Backpressure Semaphores: LLM Streaming Memory

The Problem: Unbounded Token Queues

On-device LLM inference on mobile presents a deceptive memory trap. A typical streaming implementation spawns a background thread for token generation and pushes each decoded token into a queue consumed by the UI thread. When the UI thread blocks—say, during a 120ms layout recalculation or a user scroll gesture—tokens accumulate. A 7B parameter model generating 18 tokens/sec can queue 2,160 tokens in two minutes of intermittent UI jank. At 768-dimensional embeddings (float16), that's 3.3 MB of queued state, plus KV cache growth, plus any pending frame buffers. On a device with 3 GB available to the app, this pattern has caused OOM crashes in production.

The core issue is producer-consumer rate mismatch without flow control. The inference engine produces tokens at hardware speed; the UI consumes them at human perception speed (roughly 4-6 tokens/sec for comfortable reading). Traditional unbounded queues—Channel in Kotlin, AsyncStream in Swift, or even a simple List—offer no mechanism to slow the producer when the consumer lags.

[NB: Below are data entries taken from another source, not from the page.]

-- ==== Sys2Proof/Machine/Image.lean ====
section
/-! DEFINITION. Machine/Image.lean: the header of an HKP image (R106, Table 4.6) and the checks of Table 4.7 (R107). -/

namespace Sys2Proof.Machine

/-! ## The header (Table 4.6) -/

/-- `n` bytes of an image at an offset, as a number. -/
def imgNum (i : ImageRead) (off n : Nat) : Nat := beNat ((i.bytes.drop off).take n)

def imgMagic (i : ImageRead) : Nat := imgNum i 0x00 4
def imgVersion (i : ImageRead) : Nat := imgNum i 0x04 2
def imgKeyIdx (i : ImageRead) : Nat := imgNum i 0x06 1
def imgFlags (i : ImageRead) : Nat := imgNum i 0x07 1
def imgBodyLen (i : ImageRead) : Nat := imgNum i 0x08 4
def imgEntry (i : ImageRead) : Nat := imgNum i 0x0C 4

/-- PUBKEY, and the bytes that the signature covers: header bytes 0x00 to 0x4F and the body. -/
def imgPubkey (i : ImageRead) : List Byte := (i.bytes.drop 0x10).take 64
def imgSigned (i : ImageRead) : List Byte := i.bytes.take 0x50 ++ (i.bytes.drop 144).take (imgBodyLen i)

/-! ## The checks (Table 4.7) -/

/-- The fused boot key hash `k`. -/
def State.bootKey (s : State) (k : Nat) : List Byte := storeLook s.sec.bootKeys k (List.replicate 32 0)

/-- Step 4: the public key is the one of fused hash KEY_IDX, and that hash is not revoked. There are hashes 0 to 3
(DESIGN CHOICE, log 139: KEY_IDX above 3 fails here). -/
def imgKeyOk (s : State) (i : ImageRead) : Bool :=
  decide (imgKeyIdx i < 4) && decide (sha256 (imgPubkey i) = s.bootKey (imgKeyIdx i)) &&
    !s.sec.revoked.getLsbD (imgKeyIdx i)

/-- Step 6: the signature verifies under PUBKEY. -/
def imgSigOk (i : ImageRead) : Bool :=
  ecdsaOk (imgNum i 0x10 32) (imgNum i 0x30 32) (imgNum i 0x50 32) (imgNum i 0x70 32) (imgSigned i)

/-- The failure code of the first check of Table 4.7 that an image fails, or 0. -/
def imageFault (s : State) (i : ImageRead) : Nat :=
  if imgMagic i ≠ 0x4C484B50 ∨ imgFlags i ≠ 0 ∨ imgBodyLen i ≤ imgEntry i then 0x01
  else if imgBodyLen i % 16 ≠ 0 ∨ 4194304 < imgBodyLen i then 0x06
  else if !i.readOk then 0x05
  else if !imgKeyOk s i then 0x02
  else if imgVersion i < Config.versionFloor.toNat then 0x04
  else if !imgSigOk i then 0x03
  else 0

end Sys2Proof.Machine
end

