/-- What follows a change of a tenant's LEAD, MIRROR or ACTIVE (R340): rank 0 sends LEAD_MAP; in PAIRED a change of the
lead begins a handover. -/
def leadChanged (s : State) (n : Nat) (old : Word) : State :=
  let new := s.reg (Pg.TEN n) Off.TEN_TEN_CFG
  let m : Word := Word.mask 6 4 ||| Word.mask 0 0
  if old &&& m = new &&& m then s
  else
    let s := onlyIf (s.rank = 0 && (s.acd.pair = .paired || s.acd.pair = .catchup))
      (fun s => tell s (.leadMap (leadMapNow s))) s
    if s.acd.pair = .paired && s.mirrored n && old.bit 6 ≠ new.bit 6 then
      onAcd s fun a => { a with handover := storeInsert a.handover n (if s.leads n then 2 else 3) }
    else s

/-- TEN_CFG with the lead rank, the policy and ACTIVE that a LEAD_MAP byte gives (Table 12.7). -/
def mapCfg (b : Byte) (w : Word) : Word :=
  Word.setFld (Word.setFld (Word.setBit w 0 (b.getLsbD 7)) 5 4 (b.toNat / 2 % 4)) 6 6 (b.toNat % 2)

/-- What a change of a tenant's ACTIVE begins (R214, R230): with ENC, a key where the slot holds none; a tenant reset. -/
def activeChanged (s : State) (n : Nat) (old v : Word) : State :=
  let s := if v.bit 0 && !old.bit 0 && v.bit 7 && (s.slotKey n).isNone then generateNow s n else s
  if old.bit 0 && !v.bit 0 then startTenantReset s n else s

/-- Rank 0 governs LEAD, MIRROR and ACTIVE: rank 1's own values of them are overwritten while PAIRED (R340, Table 12.13). -/
def governed (s : State) (n : Nat) : State :=
  let w := s.reg (Pg.TEN n) Off.TEN_TEN_CFG
  let v := mapCfg (s.acd.twinMap.getD n 0) w
  if s.rank = 1 ∧ s.acd.pair = .paired ∧ s.acd.twinMap.isEmpty = false ∧ v ≠ w then
    setFlag (activeChanged (setReg s (Pg.TEN n) Off.TEN_TEN_CFG v) n w v) Pg.ACD 10
  else s

/-- One tenant's byte of a LEAD_MAP is taken. -/
def takeMapByte (map : List Byte) (s : State) (n : Nat) : State :=
  let old := s.reg (Pg.TEN n) Off.TEN_TEN_CFG
  let w := mapCfg (map.getD n 0) old
  if w = old then s else leadChanged (activeChanged (setReg s (Pg.TEN n) Off.TEN_TEN_CFG w) n old w) n old

/-- LEAD_MAP (R340): rank 1 takes LEAD, MIRROR and ACTIVE of every tenant from it. -/
def doLeadMap (map : List Byte) (s : State) : State :=
  if !linkTakes s then s
  else
    let s := acceptFlits s (.leadMap map)
    let t := onAcd s fun a => { a with twinMap := map }
    if s.rank = 0 then newlyDegraded s t
    else
      let t := newlyDegraded s ((List.range 64).foldl (takeMapByte map) t)
      setFlag (if t.acd.pair = .catchup then pairedCheck (resolveOn 65 t) else t) Pg.ACD 10

/-- NOTICE (R352): in PAIRED or CATCHUP this twin enters AWAY at once. -/
def doNotice (kind epoch ns : Nat) (s : State) : State :=
  if !linkTakes s then s
  else
    let s := acceptFlits s (.notice kind epoch ns)
    let s := onAcd s fun a => { a with twinEpoch := epoch }
    if s.acd.pair = .paired ∨ s.acd.pair = .catchup then separate s .away else s

/-- INCIDENT (R345): the lead applies the event with the follower's t. -/
def doIncident (n t : Nat) (s : State) : State :=
  if !linkTakes s then s
  else
    let s := acceptFlits s (.incident n t)
    if s.bit Pg.KVX Off.KVX_INC_CFG 0 && s.mirrored n && s.leads n then applyIncident s n t else s
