/-- The comparators, and SILL_STAT (Table 13.12). -/
def aonShow (s : State) (off : Nat) : Option Word :=
  if 0x120 ≤ off ∧ off < 0x160 ∧ off % 16 = 0 then some (lo32 (storeLook s.hub.cmp ((off - 0x120) / 16) 0))
  else if 0x120 ≤ off ∧ off < 0x160 ∧ off % 16 = 4 then some (hi32 (storeLook s.hub.cmp ((off - 0x120) / 16) 0))
  else if off = Off.AON_SILL_STAT then some (sillStat s)
  else none

def gpioShow (s : State) (off : Nat) : Option Word :=
  if off = Off.GPIO_GPI_IN then some s.bus.gpiIn
  else if off = Off.GPIO_GPI_RAW then some s.bus.gpiRaw
  else if off = Off.GPIO_RAIL_STAT then some (railStat s)
  else none

def batShow (s : State) (off : Nat) : Option Word :=
  if off = Off.BAT_BLOCKS then some (batBlocks s)
  else if 0x400 ≤ off ∧ off < 0x800 ∧ off % 16 = 12 then some (s.streamVal ((off - 0x400) / 16))
  else if 0x800 ≤ off ∧ off < 0x900 then some (strHeld s ((off - 0x800) / 4))
  else none

def aqeShow (s : State) (off : Nat) : Option Word :=
  if off = Off.AQE_AQE_STAT then some (aqeStat s)
  else if off = Off.AQE_RSEQ_NEXT then some (BitVec.ofNat 32 s.aqe.rseq)
  else if off = Off.AQE_SEG_COUNTS then some (segCounts s)
  else if off = Off.AQE_SEG_INFO then some (segInfo s)
  else if 0x800 ≤ off then some (segWindow s off)
  else none

/-- UP_STAT STATE. -/
def usbUpNum : UsbUp → Nat
  | .detached => 0
  | .attached => 1
  | .default => 2
  | .address => 3
  | .configured => 4

/-- USB_DNn_PEN as driven (R468, R470). -/
def penPin (s : State) (n : Nat) : Bool :=
  (storeLook s.usb.ports n {}).power && s.bit Pg.USBH Off.USBH_USBH_CFG (1 + n) && s.coreOn

def usbhShow (s : State) (off : Nat) : Option Word :=
  let u := s.usb
  if off = Off.USBH_UP_STAT then
    some (Word.place 2 0 (usbUpNum u.up) ||| flagBit 3 u.suspended ||| flagBit 4 u.highSpeed ||| flagBit 5 u.vbus |||
      Word.place 14 8 u.lmfAddr ||| flagBit 16 u.rwakeHub ||| flagBit 17 u.rwakeLmf)
  else if off = Off.USBH_FRAME then some (Word.place 10 0 (u.frame / 8) ||| Word.place 13 11 (u.frame % 8))
  else if off = Off.USBH_TT_STAT then some (Word.place 2 0 u.ttNp ||| Word.place 12 8 u.ttPeriodic)
  else if off = Off.USBH_PORT_STAT 0 ∨ off = Off.USBH_PORT_STAT 1 then
    let n := (off - Off.USBH_PORT_STAT 0) / 4
    let p := storeLook u.ports n {}
    some (flagBit 0 (p.connect && s.bit Pg.USBH Off.USBH_USBH_CFG (1 + n)) ||| flagBit 1 p.enable ||| flagBit 2 p.suspend |||
      flagBit 3 p.overCurrent ||| flagBit 4 p.reset ||| flagBit 8 p.power ||| flagBit 9 p.lowSpeed |||
      flagBit 10 p.highSpeed ||| flagBit 11 (penPin s n) ||| flagBit 12 p.ocN)
  else none

def lmfShow (s : State) (off : Nat) : Option Word :=
  let u := s.usb
  if off = Off.LMF_SEQ_STAT then some (Word.place 15 0 u.outExp ||| Word.place 31 16 u.inNext)
  else if off = Off.LMF_BUF_STAT then some (Word.place 3 0 u.bulk.length ||| Word.place 11 8 u.inQueue.length)
  else if off = Off.LMF_HALT_STAT then
    some (flagBit 0 u.haltOut ||| flagBit 1 u.haltIn ||| flagBit 2 u.haltEp2 ||| Word.place 10 8 u.haltCause)
  else if off = Off.LMF_EP2_STAT then some (Word.place 5 0 u.ep2.length ||| Word.place 31 16 u.nseq)
  else none

/-- MBOX_STAT, HKP_STAT, IMG_STAT (Table 17.11). -/
def hkpShow (s : State) (off : Nat) : Option Word :=
  if off = Off.HKP_MBOX_STAT then
    some (match s.usb.mailbox with
      | some m => flagBit 0 true ||| flagBit 1 m.reply.isSome ||| flagBit 2 m.lmf ||| Word.place 31 16 (beNat (m.msg.take 2))
      | none => 0)
  else if off = Off.HKP_HKP_STAT then
    some (flagBit 0 (decide (s.pwr.state = .boot) && !s.pwr.image && decide (s.pwr.wait = .none)) ||| flagBit 1 s.pwr.image)
  else if off = Off.HKP_IMG_STAT then
    some (match s.usb.image with
      | some i => Word.place 2 0 i.target ||| flagBit 3 true ||| Word.place 31 8 i.data.length
      | none => 0)
  else none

Semaphore-Based Backpressure

A counting semaphore with a fixed permit count acts as a flow-control valve. Before enqueueing each token, the producer acquires a permit; after the consumer dequeues and renders, it releases one. When permits are exhausted, the producer blocks until the consumer catches up. This creates natural backpressure: token generation pauses when the queue reaches capacity, preventing runaway memory growth.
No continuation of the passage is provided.